Dynamic Memory Allocation: Basic Concepts

CSC 235 - Computer Organization

References

  • Slides adapted from CMU

Dynamic Memory Allocation

  • Programmers use dynamic memory allocators (such as malloc) to acquire virtual memory (VM) at run time.
    • For data structures where the size is only known at runtime
  • Dynamic memory allocators manage an area of process VM known as the heap.

Dynamic Memory Allocation

  • Allocator maintains the heap as a collection of variable sized blocks, which are either allocated or free.

  • Types of allocators
    • Explicit allocator: application allocates and frees space (for example, malloc and free in C)
    • Implicit allocator: application allocates, but does not free space (for example, new and garbage collection in Java)
  • This lecture: explicit memory allocation

The malloc Package

  • void *malloc(size_t size)
    • Success: returns a pointer to a memory block of at least size bytes aligned to a 16-byte boundary (on x86-64); if size == 0, returns NULL
    • Unsuccessful: returns NULL and sets errno to ENOMEM
  • void free(void *p)
    • Returns the block pointed at by p to pool of available memory
    • p must come from a previous call to malloc, calloc, or realloc
  • Other functions:
    • calloc: version of malloc that initializes allocated block to zero
    • realloc: changes the size of a previously allocated block
    • sbrk: used internally by allocators to grow or shrink the heap

malloc Example

#include <stdio.h>
#include <stdlib.h>

void foo(long n) {
    long i, *p;

    /* Allocate a block of n longs */
    p = (long *) malloc(n * sizeof(long));
    if (p == NULL) {
        perror("malloc");
        exit(0);
    }

    /* Initialize allocated block */
    for (i=0; i<n; i++)
        p[i] = i;
    /* Do something with p */
    ...

    /* Return allocated block to the heap */
    free(p);
}

Sample Implementation

  • Code (location: CS:APP3e Code Examples
    • File: mm.c
    • Manges fixed size heap
    • Functions mm_malloc and mm_free
  • Features
    • Based on words of 8 bytes each
    • Pointers returned by malloc are double-word aligned
    • Compile and run tests with command interpreter

Constraints

  • Applications
    • Can issue arbitrary sequence of malloc and free requests
    • free request must be to a malloc’d block
  • Explicit Allocators
    • Cannot control number or size of allocated blocks
    • Must respond immediately to malloc requests
    • Must allocate blocks from free memory
    • Must align blocks to satisfy alignment requirements
    • Can manipulate and modify only free memory
    • Cannot move the allocated blocks once they are malloc’d

Performance Goal: Throughput

  • Given some sequence of malloc and free requests:

    \[R_{0}, R_{1}, \ldots, R_{k}, \ldots, R_{n-1}\]

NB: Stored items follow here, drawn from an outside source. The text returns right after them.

-- ==== Sys2Proof/Machine/Recovery.lean ====
section
/-! DEFINITION. Machine/Recovery.lean: what a detected data error does (R242, R243), dropping and rejoining members of pairs
and trios (R247 to R249), and the snapshot, its log and the restore (R250 to R257). -/

namespace Sys2Proof.Machine
open Sys2Proof

/-! ## Records -/

/-- Record an error in `RES_EVENT` and `RES_EVENT_POS` with its action (R243, R269). -/
def State.resEvent (s : State) (p : Nat) (e : DataError) (action : Nat) : State :=
  ((((((s.wr R.RES_EVENT.PART 0 p).wr R.RES_EVENT.KIND 0 e.kind).wr R.RES_EVENT.BUNCH 0 e.bunch).wr
    R.RES_EVENT.BERRY 0 e.berry).wr R.RES_EVENT.ACTION 0 action).wr R.RES_EVENT_POS.STEP 0 e.pos).wr
    R.RES_EVENT_POS.WORD 0 e.word

/-- The count of the RES_ page that a detected data error increments (R242): instruction words and rows have one. -/
def State.countError (s : State) (e : DataError) : State :=
  match e.kind with
  | 1 => s.count R.RES_IS_UE_COUNT.COUNT 0 1
  | 2 => s.count R.RES_SS_UE_COUNT.COUNT 0 1
  | _ => s

/-- A class 1 fault: a spare used up, or a group left with one member (R268). -/
def State.degraded (s : State) (p kind : Nat) : State :=
  (s.raise .res 0 1).logEvent 0x0D p 1 evDegraded kind 0

/-- Refresh the free-spare counts of `RES_STATUS` (R269). -/
def State.spareCounts (s : State) : State :=
  let free := ((List.range 64).filter (fun n =>
    !s.on R.ORC_BERRY_REMAP.EN (s.physBunch n) && !s.on R.ORC_SPARE_STATUS.BERRY_SPARE_BAD (s.physBunch n))).length
  (s.wr R.RES_STATUS.SPARE_BERRIES_FREE 0 free).wr R.RES_STATUS.SPARE_BUNCH_FREE 0
    (b2n (!s.on R.ORC_BUNCH_REMAP.EN 0 && !s.on R.ORC_SPARE_STATUS.BUNCH_SPARE_BAD 0))

/-! ## Unabsorbed errors (R243) -/

/-- A rejoin ends with the member failed (R249). -/
def State.failJoin (s : State) (m : Nat) : State :=
  ((s.wr (R.RES_GROUP.MSTATE m) 0 1).wr R.RES_STATUS.CMD_BUSY 0 0).modPart m (fun x => { x with rejoin := 0 })

/-- The rejoins of a group end where the group leaves Running by a fault, a load or an unload (R249). -/
def State.endJoins (s : State) (l : Nat) : State :=
  (s.members l).foldl (fun s m => if s.rd (R.RES_GROUP.MSTATE m) 0 = 2 then s.failJoin m else s) s

/-- A partition or group enters Fault for an unabsorbed error at step st. -/
def State.unabsorbed (s : State) (l : Nat) (e : DataError) (st : Nat) : State :=
  let cyc := s.rd64 R.PRT_CYCLE_LO.COUNT R.PRT_CYCLE_HI.COUNT l
  let s1 := (s.endJoins l).setState l 7
  let s2 := (s.members l).foldl (fun s m =>
    (((((s.wr R.PRT_FAULT_INFO.CHECK m 0).wr R.PRT_FAULT_INFO.STEP m st).wr R.PRT_FAULT_INFO.PIP m e.pip).wr64
      R.PRT_FAULT_CYCLE_LO.COUNT R.PRT_FAULT_CYCLE_HI.COUNT m cyc).wr R.PRT_STATUS.STALLED m 0).raise .prt m 10) s1
  let s3 := s2.modPart l (fun x => { x with inCycle := false, waits := 0, memWaits := [], ledger := faultLedger x.ledger, replay := none })
  let s4 := ((s3.resEvent l e 5).raise .res 0 4).logEvent 0x0D l 2 evUnabsorbed e.kind st
  if s.inUnit l then s4.report .fault l else s4

/-! ## Members (R248, R249) -/

/-- Whether JOIN of a member is accepted (R249). -/
def State.mayJoin (s : State) (m : Nat) : Bool :=
  let l := s.leadOf m
  s.role m != 0 && s.rd (R.RES_GROUP.MSTATE m) 0 == 1 && s.pstate l == 4 && !(s.activeMembers l).isEmpty

/-- The rejoin of a failed member starts (R249). -/
def State.beginJoin (s : State) (m : Nat) : State :=
  ((s.wr (R.RES_GROUP.MSTATE m) 0 2).wr R.RES_STATUS.CMD_BUSY 0 1).modPart m (fun x => { x with rejoin := 1 })

/-- The firmware writes JOIN for a dropped member itself while `RES_CTRL.AUTO_JOIN` is 1 and it runs (R249, R383); its command
is refused as any other (R269). -/
def State.autoJoin (s : State) (m : Nat) : State :=
  if s.on R.RES_CTRL.AUTO_JOIN 0 && s.rd R.HST_MBX_STATUS.FW_STATE 0 == 2 then
    if s.on R.RES_STATUS.CMD_BUSY 0 || !s.mayJoin m then s.errReg (.fw 0) .res 0 0x40 5 else s.beginJoin m
  else s

/-- A member is dropped (R247, R248): the acting role moves on where it acted, to the lowest-numbered active member with the
lead first (R246). The group has lost a member (R269). -/
def State.dropMember (s : State) (l m : Nat) (e : DataError) : State :=
  let was := s.actingOf l
  let s1 := (s.wr (R.RES_GROUP.MSTATE m) 0 1).modPart m (fun x => { x with rejoin := 0, pendErr := none })
  let s2 := ((s1.resEvent m e 3).absorbed m e.kind).raise .res 0 1
  let s3 :=
    if was = m then
      let next := (s2.activeMembers l).headD l
      (s2.modPart l (fun x => { x with acting := some next })).raise .res 0 2
    else s2
  let s4 := if (s3.activeMembers l).length = 1 then s3.degraded l 1 else s3
  s4.autoJoin m

/-! ## Snapshot (R250 to R253) -/

/-- Banks berthed to a partition. -/
def State.banksOf (s : State) (p : Nat) : List Nat := (List.range 64).filter (fun b => s.berthNames b 1 p)

/-- Whether a partition keeps snapshots. -/
def State.snapOn (s : State) (p : Nat) : Bool := s.on (R.RES_GROUP.SNAP_EN p) 0

/-- The registers of a partition's bunches and window (R249 "Registers"). -/
def State.copyRegs (s : State) (p : Nat) : RegCopy :=
  let inB (k : Nat) : Bool := (s.bunches p).contains k
  let (core, base, count) := s.window p
  { lanes := s.lanes.keep inB
    chans := s.chans.keep (fun k => inB (k / 4))
    addr := s.addrStage.keep inB
    wdata := s.wdataStage.keep inB
    rdata := s.rdata.keep inB
    rpend := s.rpend.keep inB
    fabOwn := s.fabOwn.keep inB
    o2m := (List.range count).map (fun r =>
      (p * 64 + r, s.exchBuf core (base + r) 1 (s.rd R.PRT_STATUS.XPHASE p)))
    probes := s.probes }

/-- Merge saved entries back: the keys a predicate names take the saved values. -/
def restoreMap {α : Type} (live saved : SMap α) (mine : Nat → Bool) : SMap α :=
  saved.foldl (fun m e => SMap.put m e.1 e.2) (live.keep (fun k => !mine k))

/-- Write the registers of a copy back (R254 order 2). The orchard's exchange values go to the private copy, and probe
bits, ports and transmit slots hold (R255). -/
def State.restoreRegs (s : State) (p : Nat) (c : RegCopy) : State :=
  let inB (k : Nat) : Bool := (s.bunches p).contains k
  { s with
    lanes := restoreMap s.lanes c.lanes inB
    chans := restoreMap s.chans c.chans (fun k => inB (k / 4))
    addrStage := restoreMap s.addrStage c.addr inB
    wdataStage := restoreMap s.wdataStage c.wdata inB
    rdata := restoreMap s.rdata c.rdata inB
    rpend := restoreMap s.rpend c.rpend inB
    fabOwn := restoreMap s.fabOwn c.fabOwn inB
    exchPriv := restoreMap s.exchPriv c.o2m (fun k => k / 64 == p) }

/-- A snapshot is taken at a tick (R250), with protection back unless a journal is off (R252). -/
def State.takeSnapshot (s : State) (p cycle : Nat) : State :=
  let banks := s.banksOf p
  let off := banks.any (fun b => !s.on R.DMB_CTRL.JOURNAL_EN b)
  let s1 := banks.foldl (fun s b =>
    ((s.wr R.DMB_JOURNAL_COUNT.ENTRIES b 0).wr R.DMB_STATUS.JOURNAL_FULL b 0).modBank b
      (fun k => { k with journal := [], jwrites := [] })) s
  let s2 := s1.modPart p (fun x => { x with snap := s.copyRegs p, snapCycle := cycle, logPos := 0 })
  let s3 := ((((s2.wr (R.RES_SNAP.VALID p) 0 0).wr (R.RES_SNAP.CAPTURING p) 0 1).wr (R.RES_SNAP.LOST p) 0 0).wr
    (R.RES_SNAP.LOST_CAUSE p) 0 0).wr (R.RES_SNAP.CYCLE p) 0 cycle
  if off then s3.loseProtection p 1 else s3

/-- Whether a snapshot falls before a cycle (R250). -/
def State.snapBefore (s : State) (p cycle : Nat) : Bool :=
  s.snapOn p && cycle % 2 ^ s.rd (R.RES_GROUP.SNAP_LOG2 p) 0 == 0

  • Goals: maximize throughput and peak memory utilization
    • these goals are often conflicting
  • Throughput:
    • Number of completed requests per unit time
    • Example:
      • 5,000 malloc calls and 5,000 free calls in 10 seconds
      • Throughput is 1,000 operations per second

Performance Goal: Minimize Overhead

  • Given some sequence of malloc and free requests:

    \[R_{0}, R_{1}, \ldots, R_{k}, \ldots, R_{n-1}\]

  • Definition: aggregate payload \(P_{k}\)
    • malloc(p) results in a block with a payload of p bytes
    • After request \(R_{k}\) has completed, the aggregate payload \(P_{k}\) is the sum of currently allocated payloads
  • Definition: current heap size \(H_{k}\)
    • Assume \(H_{k}\) is montonically nondecreasing, that is, the heap only grows when the allocator uses sbrk
  • Definition: Overhead after \(k+1\) requests
    • Fraction of heap space not used for program data
    • \(O_{k} = H_{k} / (max_{i \leq k} P_{i}) - 1\)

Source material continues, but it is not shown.